▸ Goal of the exercise: Only some lines are wanted. Transcribe, exactly, the lines below from the line with "theorem ttWake_exec (hupdate" up to and including the line with "is scheduled. -/".

══════════

theorem exec_timerIsr_late (hs : Running s) (hactive : s.ttActive = true)
    (hdue : due s.clock s.ttWake = true) (hlate : mayFaultLate s = true) :
    exec .timerIsr s =
      if Config.freeBit s.draws then
        Fatal .lateWake (encode .timerIsr) { s with draws := s.draws + 1 }
      else .next (expire { s with draws := s.draws + 1 }) := by
  simp [exec, execTimerIsr, hs, hactive, hdue, hlate, raiseFatal]

end Operations

/-- Settles O53: the frame's fields by packing. -/
theorem updateTachTimerReplacesTheWake : Obligations.UpdateTachTimerReplacesTheWake := by
  intro s clock rest hs
  exact ⟨by simp [encode], _, exec_updateTachTimer hs clock rest, rfl, rfl, bne_iff_ne, rfl⟩

/-- Settles O54: either condition rules out the late fault. -/
theorem timerIsrAdvancesTheWake : Obligations.TimerIsrAdvancesTheWake := by
  intro s hs hactive hdue hintime
  have hlate : mayFaultLate s = false := by
    rw [← Bool.not_eq_true, mayFaultLate_iff]
    rintro ⟨hvariant, hlimit⟩
    rcases hintime with hnever | hshort
    · exact absurd (hvariant.symm.trans hnever) (by simp)
    · exact absurd hlimit (Nat.not_le.2 hshort)
  exact exec_timerIsr_inTime hs hactive hdue hlate

/-- Settles O55, by the two values of the free draw. -/
theorem lateExpiryFaultsOrAdvances : Obligations.LateExpiryFaultsOrAdvances := by
  intro s hs hactive hdue hvariant hlimit
  rw [exec_timerIsr_late hs hactive hdue ((mayFaultLate_iff s).2 ⟨hvariant, hlimit⟩)]
  cases Config.freeBit s.draws with
  | true => exact .inl rfl
  | false => exact .inr rfl

/-- Settles O56: addition of words is modulo 2^32. -/
theorem clockTickAddsOne : Obligations.ClockTickAddsOne :=
  ⟨op_packFrame _ _ _ _ _,
    fun s hs => ⟨_, exec_clockTick hs, BitVec.toNat_add s.clock 1, rfl⟩⟩

/-! ### The due test (R193) -/

theorem due_iff (now w : Word) :
    due now w = true ↔ (now.toNat + 2 ^ 32 - w.toNat) % 2 ^ 32 < 2 ^ 31 := by
  rw [due, decide_eq_true_iff, BitVec.toNat_sub]
  have hw := w.isLt
  omega

/-- Only the distance of the two times counts. -/
theorem due_add_left (w x y : Word) : due (w + x) (w + y) = due x y := by
  rw [due, due, add_sub_add_left_eq_sub]

theorem due_iff_toInt (now w : Word) : due now w = true ↔ 0 ≤ (now - w).toInt := by
  rw [due, decide_eq_true_iff, BitVec.toInt_pos_iff]
  omega

theorem due_ahead (now : Word) {k : Nat} (hpos : 1 ≤ k) (hk : k ≤ 2 ^ 31) :
    due now (now + BitVec.ofNat 32 k) = false := by
  rw [← Bool.not_eq_true, due_iff, BitVec.toNat_add, BitVec.toNat_ofNat]
  omega

theorem due_behind (now : Word) {k : Nat} (hk : k ≤ 2 ^ 31 - 1) :
    due now (now - BitVec.ofNat 32 k) = true := by
  rw [due, sub_sub_cancel, BitVec.toNat_ofNat, decide_eq_true_iff]
  omega

theorem due_after_expiry (w rest : Word) {d : Nat} (hd : d < 2 ^ 31) :
    due (w + BitVec.ofNat 32 d) (w + rest) = true ↔
      rest.toNat ≤ d ∨ 2 ^ 31 + d < rest.toNat := by
  rw [due_add_left, due_iff, BitVec.toNat_ofNat]
  omega

/-- Settles O57. -/
theorem dueTest : Obligations.DueTest :=
  ⟨due_iff, due_iff_toInt, fun now _ => due_ahead now, fun now _ => due_behind now,
    fun w rest d hd => ⟨by rw [due_add_left, due, decide_eq_true_iff], due_after_expiry w rest hd⟩,
    fun w => due_ahead w (k := 0x80000000) (by decide) (by decide)⟩

/-! ### The fixed-rate schedule (R194) -/

section Schedule

variable {i : Instr} {s t : State}

/-- The expiries: a timer_isr of a running block with a scheduled, due timer and no late fault. -/
theorem expires_iff :
    expires i s = true ↔ i = .timerIsr ∧ s.fault = none ∧ s.ttActive = true ∧
      due s.clock s.ttWake = true ∧ (mayFaultLate s && Config.freeBit s.draws) = false := by
  simp only [expires, Bool.and_eq_true, Bool.not_eq_true', beq_iff_eq, Option.isNone_iff_eq_none,
    and_assoc]

/-- An expiry does what `expire` does; where the variant may fault, it takes a draw. -/
theorem exec_of_expires (h : expires i s = true) :
    ∃ d, exec i s = .next (expire { s with draws := d }) := by
  obtain ⟨rfl, hs, hactive, hdue, hpass⟩ := expires_iff.1 h
  cases hlate : mayFaultLate s with
  | false => exact ⟨s.draws, exec_timerIsr_inTime hs hactive hdue hlate⟩
  | true =>
    have hdraw : Config.freeBit s.draws = false := by simpa [hlate] using hpass
    exact ⟨s.draws + 1, by simp [exec_timerIsr_late hs hactive hdue hlate, hdraw]⟩

/-- An operation that is neither an expiry nor update_tach_timer keeps the wake time. -/
theorem ttWake_of_not_expires (hexp : expires i s = false) (hupdate : isUpdateTimer i = false)
    (h : exec i s = .next t) : t.ttWake = s.ttWake := by
  cases exec_cases i s t h with
  | same ht | fatal _ _ _ ht | config _ _ _ _ _ _ _ _ _ ht | mode _ _ _ _ _ _ _ _ _ _ _ _ _ ht
  | register _ _ _ _ _ _ _ _ _ ht | trigger _ _ _ _ _ _ _ _ ht | unregister _ _ _ _ _ _ ht
  | tick _ _ ht | isrNoop _ _ _ _ _ _ _ _ ht | isrCount _ _ _ _ _ _ _ _ _ _ _ _ ht
  | drainTask _ _ _ ht | drainStep _ _ _ _ _ _ _ _ ht | response _ _ _ _ ht =>
    simp [ht]
  | pin _ _ _ _ _ _ _ ht => rcases ht with rfl | rfl <;> rfl
  | update _ _ hi =>
    subst hi
    cases hupdate
  | expiry _ hi hs hactive hdue hpass =>
    have htrue := expires_iff.2 ⟨hi, hs, hactive, hdue, hpass⟩
    exact absurd (hexp.symm.trans htrue) (by simp)

/-- One operation advances the wake time by the interval for each expiry it is. -/
theorem ttWake_exec (hupdate : isUpdateTimer i = false) (h : exec i s = .next t) :
    t.ttWake = s.ttWake + BitVec.ofNat 32 (if expires i s = true then 1 else 0) * s.ttRest := by
  cases hexp : expires i s with
  | true =>
    obtain ⟨d, hexec⟩ := exec_of_expires hexp
    obtain rfl := Host.Outcome.next.inj (h.symm.trans hexec)
    simp
  | false => simp [ttWake_of_not_expires hexp hupdate h]

/-- Only update_tach_timer writes the interval and whether the timer is scheduled. -/
theorem ttActive_ttRest_exec (hupdate : isUpdateTimer i = false) (h : exec i s = .next t) :
    t.ttActive = s.ttActive ∧ t.ttRest = s.ttRest := by
  obtain ⟨-, -, hwriter, -⟩ := environmentAndTimerWriters i s t h
  have hkept : ¬ (t.ttActive ≠ s.ttActive ∨ t.ttRest ≠ s.ttRest) := by
    intro hchanged
    obtain ⟨clock, rest, rfl⟩ := hwriter hchanged
    cases hupdate
  simpa using hkept

theorem expiries_cons {run : List Instr} (h : exec i s = .next t) :
    expiries (i :: run) s = (if expires i s = true then 1 else 0) + expiries run t := by
  simp only [expiries, h]

/-- Over a run without update_tach_timer the wake time advances by the interval for each expiry. -/
theorem schedule_execAll {run : List Instr} (hupdates : ∀ i ∈ run, isUpdateTimer i = false)
    (h : execAll run s = .next t) :
    t.ttWake = s.ttWake + BitVec.ofNat 32 (expiries run s) * s.ttRest ∧
      t.ttRest = s.ttRest ∧ t.ttActive = s.ttActive := by
  induction run generalizing s with
  | nil =>
    obtain rfl := Host.Outcome.next.inj h
    simp [expiries]
  | cons i run ih =>
    obtain ⟨hupdate, hrun⟩ := List.forall_mem_cons.1 hupdates
    obtain ⟨u, hu, ht⟩ := execAll_cons_inv h
    obtain ⟨hactive, hrest⟩ := ttActive_ttRest_exec hupdate hu
    obtain ⟨hwake', hrest', hactive'⟩ := ih hrun ht
    refine ⟨?_, hrest'.trans hrest, hactive'.trans hactive⟩
    rw [hwake', ttWake_exec hupdate hu, hrest, expiries_cons hu, BitVec.ofNat_add, add_mul,
      add_assoc]

end Schedule

/-- Settles O58: the command sets the wake time and the interval, and the run advances them. -/
theorem fixedRateSchedule : Obligations.FixedRateSchedule := by
  intro s s0 t clock rest run hs hrest hupdate hrun h
  obtain rfl := Host.Outcome.next.inj ((exec_updateTachTimer hs clock rest).symm.trans hupdate)
  obtain ⟨hwake, hrest', hactive⟩ := schedule_execAll hrun h
  exact ⟨hwake, hrest', hactive.trans (bne_iff_ne.2 hrest)⟩
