/-- One data read of `addr` in any environment: with the byte it answers the form runs as its immediate form of that byte,
on the cells the read leaves; a fault it answers is raised and nothing else has changed. -/
def ReadsThrough (i : Instr) (imm : Byte → Instr) (addr : Addr) : Prop :=
  ∀ (env : Environment) (s : State),
    (∀ v m, env.read addr s.mem = .ok (v, m) → execIn i s env = exec (imm v) (setMem m s)) ∧
    (∀ c, env.read addr s.mem = .error c → execIn i s env = .fault (.raised c (setHalt (some c) s)))

/-- One data write of the register `reg` at `addr` in any environment. -/
def StoresThrough (i : Instr) (addr : Addr) (reg : State → Byte) : Prop :=
  ∀ (env : Environment) (s : State),
    (∀ m, env.write addr (reg s) s.mem = .ok m → execIn i s env = .next (setMem m s)) ∧
    (∀ c, env.write addr (reg s) s.mem = .error c → execIn i s env = .fault (.raised c (setHalt (some c) s)))

/-- One data read of `addr`, then one write of the byte plus `delta` modulo 256 there, in any environment. -/
def ModifiesThrough (i : Instr) (addr : Addr) (delta : Nat) : Prop :=
  ∀ (env : Environment) (s : State),
    (∀ c, env.read addr s.mem = .error c → execIn i s env = .fault (.raised c (setHalt (some c) s))) ∧
    (∀ v r m, env.read addr s.mem = .ok (v, m) → r.toNat = (v.toNat + delta) % 256 →
      (∀ m', env.write addr r m = .ok m' → execIn i s env = .next (setNZ r (setMem m' s))) ∧
      (∀ c, env.write addr r m = .error c → execIn i s env = .fault (.raised c (setHalt (some c) (setMem m s)))))

/-- The two pointer reads of JMP indirect, low byte first, in any environment. -/
def JumpsThrough (ptr : Addr) : Prop :=
  ∀ (env : Environment) (s : State),
    (∀ c, env.read ptr s.mem = .error c → execIn (.jmpInd ptr) s env = .fault (.raised c (setHalt (some c) s))) ∧
    (∀ lo m, ptr ≠ 0xFFFF → env.read ptr s.mem = .ok (lo, m) →
      (∀ c, env.read (ptr + 1) m = .error c →
        execIn (.jmpInd ptr) s env = .fault (.raised c (setHalt (some c) (setMem m s)))) ∧
      (∀ hi m', env.read (ptr + 1) m = .ok (hi, m') →
        execIn (.jmpInd ptr) s env = .next (setPC (wordOf hi lo) (setMem m' s))))

/-- The zeropage and absolute forms of an instruction. -/
def BothForms (zp : Byte → Instr) (abs : Addr → Instr) (shape : Instr → Addr → Prop) : Prop :=
  (∀ b, shape (zp b) (zeroPageAddr b)) ∧ (∀ w, shape (abs w) w)

/-! ## Shapes of machine statements -/

/-- The decode phase, alone or in a step, raises `c` and changes nothing but HALT (40_fetch_decode_operands.md R95). -/
def DecodeRaises (s : State) (c : FaultCause) : Prop :=
  decodePhaseWith optable s = .fault (.raised c (setHalt (some c) s)) ∧
  step s = .fault (.raised c (setHalt (some c) s))

/-- Equal but for the bits V, U, B, D and I of S. -/
def AgreeButUnread (s t : State) : Prop :=
  t.a = s.a ∧ t.x = s.x ∧ t.y = s.y ∧ t.sp = s.sp ∧ t.pc = s.pc ∧ t.ir = s.ir ∧ t.halt = s.halt ∧ t.mem = s.mem ∧
  flagN t = flagN s ∧ flagZ t = flagZ s ∧ flagC t = flagC s

/-- Two outcomes no observer of A, X, Y, SP, PC, N, Z, C, memory and faults can tell apart. -/
def OutcomesAgree : Host.Outcome State Fault Refusal → Host.Outcome State Fault Refusal → Prop
  | .next s, .next t => AgreeButUnread s t
  | .fault (.raised c s), .fault (.raised d t) => d = c ∧ AgreeButUnread s t
  | .fault (.halted c), .fault (.halted d) => d = c
  | _, _ => False

end Sys2Proof.Machine

open Sys2Proof Sys2Proof.Machine

/-! ## Encoding -/

/-- 30_encoding.md R77: the two opcode bytes the source states. -/
def Obligations.AttestedOpcodeBytesDecode : Prop :=
  (∀ b rest, decode (0xA9 :: b :: rest) = .ok (.ldaImm b, rest)) ∧
  (∀ lo hi rest, decode (0x4C :: lo :: hi :: rest) = .ok (.jmpAbs (wordOf hi lo), rest))

/-- Words of spec/opcode_table.json, one of each family, with operand bits all different; 49 of the 51 opcode bytes are
PRESUMED (log 5). -/
def Obligations.TableWordsDecodeToTheirRows : Prop :=
  decodeTableWord 8 0x0A = some .aslAcc ∧ decodeTableWord 16 0x0F29 = some (.andImm 0x0F) ∧
  decodeTableWord 24 0x1234AE = some (.ldxAbs 0x1234) ∧ decodeTableWord 16 0x1084 = some (.styZp 0x10) ∧
  decodeTableWord 24 0x0210CC = some (.cpyAbs 0x0210) ∧ decodeTableWord 16 0x10C6 = some (.decZp 0x10) ∧
  decodeTableWord 16 0xFBD0 = some (.bne 0xFB) ∧ decodeTableWord 24 0x00306C = some (.jmpInd 0x0030) ∧
  decodeTableWord 24 0x900020 = some (.jsr 0x9000) ∧ decodeTableWord 8 0x48 = some .pha ∧
  decodeTableWord 8 0x9A = some .txs ∧ decodeTableWord 8 0xEA = some (.unimplemented 0xEA)

/-- 30_encoding.md R74, R80: the table is total, 51 bytes are populated and 205 are not; the contents are the default of
OPTABLE (log 5). -/
def Obligations.OptableLeaves205BytesUnimplemented : Prop :=
  ((List.range 256).filter (fun n => decide ((optable (BitVec.ofNat 8 n)).op = .unimplemented))).length = 205 ∧
  (∀ b : Byte, (optable b).op ≠ .unimplemented ↔ b ∈ populatedOpcodes)

/-- 30_encoding.md R71, R79: the bytes of each of the 51 populated entries, in its format F1, F2 or F3. 0xA9 and 0x4C are
the source's; the other 49 opcode bytes are PRESUMED (log 5). -/
def Obligations.EncodingsAreTheDefaultTable : Prop :=
  encode .aslAcc = [0x0A] ∧ encode .lsrAcc = [0x4A] ∧ (∀ b, encode (.andImm b) = [0x29, b]) ∧
  (∀ b, encode (.andZp b) = [0x25, b]) ∧ (∀ w, encode (.andAbs w) = [0x2D, lowByte w, highByte w]) ∧
  (∀ b, encode (.ldaImm b) = [0xA9, b]) ∧ (∀ b, encode (.ldaZp b) = [0xA5, b]) ∧
  (∀ w, encode (.ldaAbs w) = [0xAD, lowByte w, highByte w]) ∧ (∀ b, encode (.ldxImm b) = [0xA2, b]) ∧
  (∀ b, encode (.ldxZp b) = [0xA6, b]) ∧ (∀ w, encode (.ldxAbs w) = [0xAE, lowByte w, highByte w]) ∧
  (∀ b, encode (.ldyImm b) = [0xA0, b]) ∧ (∀ b, encode (.ldyZp b) = [0xA4, b]) ∧
  (∀ w, encode (.ldyAbs w) = [0xAC, lowByte w, highByte w]) ∧ (∀ b, encode (.staZp b) = [0x85, b]) ∧
  (∀ w, encode (.staAbs w) = [0x8D, lowByte w, highByte w]) ∧ (∀ b, encode (.stxZp b) = [0x86, b]) ∧
  (∀ w, encode (.stxAbs w) = [0x8E, lowByte w, highByte w]) ∧ (∀ b, encode (.styZp b) = [0x84, b]) ∧
  (∀ w, encode (.styAbs w) = [0x8C, lowByte w, highByte w]) ∧ (∀ b, encode (.cmpImm b) = [0xC9, b]) ∧
  (∀ b, encode (.cmpZp b) = [0xC5, b]) ∧ (∀ w, encode (.cmpAbs w) = [0xCD, lowByte w, highByte w]) ∧
  (∀ b, encode (.cpxImm b) = [0xE0, b]) ∧ (∀ b, encode (.cpxZp b) = [0xE4, b]) ∧
  (∀ w, encode (.cpxAbs w) = [0xEC, lowByte w, highByte w]) ∧ (∀ b, encode (.cpyImm b) = [0xC0, b]) ∧
  (∀ b, encode (.cpyZp b) = [0xC4, b]) ∧ (∀ w, encode (.cpyAbs w) = [0xCC, lowByte w, highByte w]) ∧
  (∀ b, encode (.incZp b) = [0xE6, b]) ∧ (∀ w, encode (.incAbs w) = [0xEE, lowByte w, highByte w]) ∧
  (∀ b, encode (.decZp b) = [0xC6, b]) ∧ (∀ w, encode (.decAbs w) = [0xCE, lowByte w, highByte w]) ∧
  encode .inx = [0xE8] ∧ encode .dex = [0xCA] ∧ encode .iny = [0xC8] ∧ encode .dey = [0x88] ∧
  (∀ b, encode (.bcc b) = [0x90, b]) ∧ (∀ b, encode (.bcs b) = [0xB0, b]) ∧ (∀ b, encode (.beq b) = [0xF0, b]) ∧
  (∀ b, encode (.bne b) = [0xD0, b]) ∧ (∀ b, encode (.bpl b) = [0x10, b]) ∧
  (∀ w, encode (.jmpAbs w) = [0x4C, lowByte w, highByte w]) ∧
  (∀ w, encode (.jmpInd w) = [0x6C, lowByte w, highByte w]) ∧
  (∀ w, encode (.jsr w) = [0x20, lowByte w, highByte w]) ∧ encode .rts = [0x60] ∧ encode .pha = [0x48] ∧
  encode .cld = [0xD8] ∧ encode .sei = [0x78] ∧ encode .tax = [0xAA] ∧ encode .txs = [0x9A]

/-- Decode and encode agree on every well-formed instruction, whatever bytes follow; the table is the default (log 5). -/
def Obligations.DecodeOfEncodeIsTheInstruction : Prop :=
  ∀ (i : Instr) (rest : List Byte), i.wf = true → decode (encode i ++ rest) = .ok (i, rest)

/-- Each byte sequence has one meaning: what decodes re-encodes to the bytes it was read from. -/
def Obligations.DecodedBytesReencode : Prop :=
  ∀ (bytes rest : List Byte) (i : Instr), decode bytes = .ok (i, rest) → i.wf = true ∧ encode i ++ rest = bytes

/-- 30_encoding.md R70: the opcode byte alone fixes the length, by the addressing mode of its entry. -/
def Obligations.LengthIsFixedByTheOpcodeByte : Prop :=
  ∀ (b0 : Byte) (bytes rest : List Byte) (i : Instr), (optable b0).op ≠ .unimplemented →
    decode (b0 :: bytes) = .ok (i, rest) →
    (((optable b0).mode = .implied ∨ (optable b0).mode = .accumulator) → (b0 :: bytes).length = rest.length + 1) ∧
    (((optable b0).mode = .immediate ∨ (optable b0).mode = .zeropage ∨ (optable b0).mode = .relative) →
      (b0 :: bytes).length = rest.length + 2) ∧
    (((optable b0).mode = .absolute ∨ (optable b0).mode = .indirect) → (b0 :: bytes).length = rest.length + 3)

/-! ## The step -/

/-- 00_scope.md R11, 40_fetch_decode_operands.md R93, R94: the step moves PC past the decoded instruction and runs it. -/
def Obligations.StepExecutesTheDecodedInstruction : Prop :=
  ∀ (s : State) (i : Instr) (bytes : List Byte), s.halt = none → i.wf = true → (∀ b, i ≠ .unimplemented b) →
    decode bytes = .ok (i, []) →
    (∀ (k : Nat) (hk : k < bytes.length), busRead (s.pc + BitVec.ofNat 16 k) s.mem = .ok bytes[k]) →
    s.pc.toNat + bytes.length ≤ 0xFFFF →
    step s = exec i (setIR none (setPC (s.pc + BitVec.ofNat 16 bytes.length) s))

══════════

▸ Output:
theorem ttWake_exec (hupdate : isUpdateTimer i = false) (h : exec i s = .next t) :
    t.ttWake = s.ttWake + BitVec.ofNat 32 (if expires i s = true then 1 else 0) * s.ttRest := by
  cases hexp : expires i s with
  | true =>
    obtain ⟨d, hexec⟩ := exec_of_expires hexp
    obtain rfl := Host.Outcome.next.inj (h.symm.trans hexec)
    simp
  | false => simp [ttWake_of_not_expires hexp hupdate h]

/-- Only update_tach_timer writes the interval and whether the timer is scheduled. -/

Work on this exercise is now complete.